I remember getting caught up in the excitement when Halle Berry took the stage at the 2002 Oscars, how she stood before the audience and tearfully thanked God for her blessings. “Thank you. I’m so honored. I’m so honored. And I thank the Academy for choosing me to be the vessel for which His blessing might flow. Thank you.” A laudable Hollywood milestone, Berry was the first woman of African-American descent to be awarded the Oscar for a leading role. While so much focus was placed on what made this actor, and that evening, unique in the history of Hollywood movies, I couldn’t avoid the nagging feeling that there was something familiar about the woman in her stunning gown, something about her face that reminded me of every other woman who had, over the years, clutched the little golden statue in her hands. What was the link between Ms. Berry and all her Academy-honored sisters like Charlize Theron, Nicole Kidman, Cate Blanchett, Angelina Jolie, Julia Roberts, Kim Basinger, Jessica Lange, Elizabeth Taylor, Ingrid Bergman,

and the rest? Yes, they are all talented masters of their craft. But there was something else about them, something more obvious, maybe so obvious that it was one of those things you just learn to take for granted.

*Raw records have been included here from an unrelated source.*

-- ==== Sys2Proof/Machine/Power.lean ====
section
/-! DEFINITION. Supplies, resets, Doldrums, heat, and the test access port (chapters 20 and 24). -/

namespace Sys2Proof.Machine

/-! ### Whole-package resets (R563, R564, R566) -/

/-- What an interrupted programming leaves in the flash (R558): the image up to some byte, and erased bytes behind it. -/
def State.flashLeft (s : State) : List Byte :=
  let n := s.boot.flash.length
  let k := (Config.freeWord s.freeCount).toNat % Nat.max 1 n
  if s.boot.imageWriting then s.boot.flash.take k ++ List.replicate (n - k) 0xFF else s.boot.flash

/-- What a reset other than power-on keeps of a channel: one that is migrated takes no requests until then (R273). -/
def Channel.kept (c : Channel) : Channel := if c.state = 4 then { state := 4, pointer := c.pointer } else {}

/-- The state that a whole-package reset leaves: every register at its value at reset, every store and GDDR byte clear, and
what R566 keeps: the error log but at power-on, the flash, the pins, and the readings of the thermal sensors. -/
def State.restartAs (s : State) (cause : BitVec 3) (powerOn : Bool) : State :=
  { pending := s.pending, freeCount := s.freeCount + 1, outbox := s.outbox
    clock := { now := s.clock.now, started := s.t }
    dies := s.dies.map (fun d => (d.1, { tj := d.2.tj, plinthTj := d.2.plinthTj, fromPlinth := d.2.fromPlinth }))
    px := { sramGen := s.px.sramGen + 1 }
    chans := if powerOn then [] else (s.chans.map (fun c => (c.1, c.2.kept))).filter (fun c => c.2 != {})
    log := if powerOn then {} else { ring := s.log.ring, head := s.log.head, unread := s.log.unread, fwdAt := s.log.fwdAt, fwdLowAt := s.log.fwdLowAt
                                     fwdSeq := s.log.fwdSeq, fwdTag := s.log.fwdTag }
    handed := if powerOn then [] else s.handed
    cpc := { lastStart := cause, tripped := s.cpc.tripped }
    boot := { flash := s.flashLeft }
    pkg := { memoryBroken := !powerOn && s.pkg.memoryBroken }
    tap := s.tap, supply := { s.supply with ppsOut := false } }

/-- The enabled rails are removed and the package stands still: only the always-on rail is up, and GDDR devices keep what
they hold until the next start clears it. -/
def State.powerOff (s : State) : State :=
  let r := s.restartAs s.cpc.lastStart false
  { r with cpc := { r.cpc with stopped := true }
           chans := (s.chans.map (fun c => (c.1, { c.2.kept with mem := c.2.mem }))).filter (fun c => c.2 != {})
           supply := { r.supply with enabled := 0, good := 0, group := 0 } }

/-! ### Sequencing (R651, R652) -/

/-- Supplies of a group of R651, in the order of `Supply`: VDD_PLN; the logic supplies; GDDR PHYs; SerDes analog; SerDes
high-voltage; VDD_PXA. -/
def supplyGroup (g : Nat) : List Nat :=
  match g with
  | 1 => [0] | 2 => [1, 2, 3, 4, 5, 6, 7] | 3 => [8, 9, 10, 11] | 4 => [12, 13] | 5 => [14, 15] | 6 => [16] | _ => []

Then it occurred to me: They are all breathtakingly gorgeous.

Like Halle Berry, we are all vessels—not necessarily designed to win Oscars—but made to eat, survive, and reproduce genetic material. So if you happen to win an Oscar, you could make history by extending one last note of gratitude to your extraordinary DNA. When your PR agent chastises you the next morning, just explain to her that we are all active participants in one of the oldest and most profound relationships on our planet—between our bodies and our DNA, and the food that connects both to the outside world. Halle Berry’s perfectly proportioned, fit, healthy body is evidence of a happy relationship between her genes and the natural environment, one that has remained so for several generations. As this chapter will explain, if you hope to create a more fruitful relationship with your own genes, to get healthier and improve the way you look, you need to learn to work with the intelligence embedded within your DNA.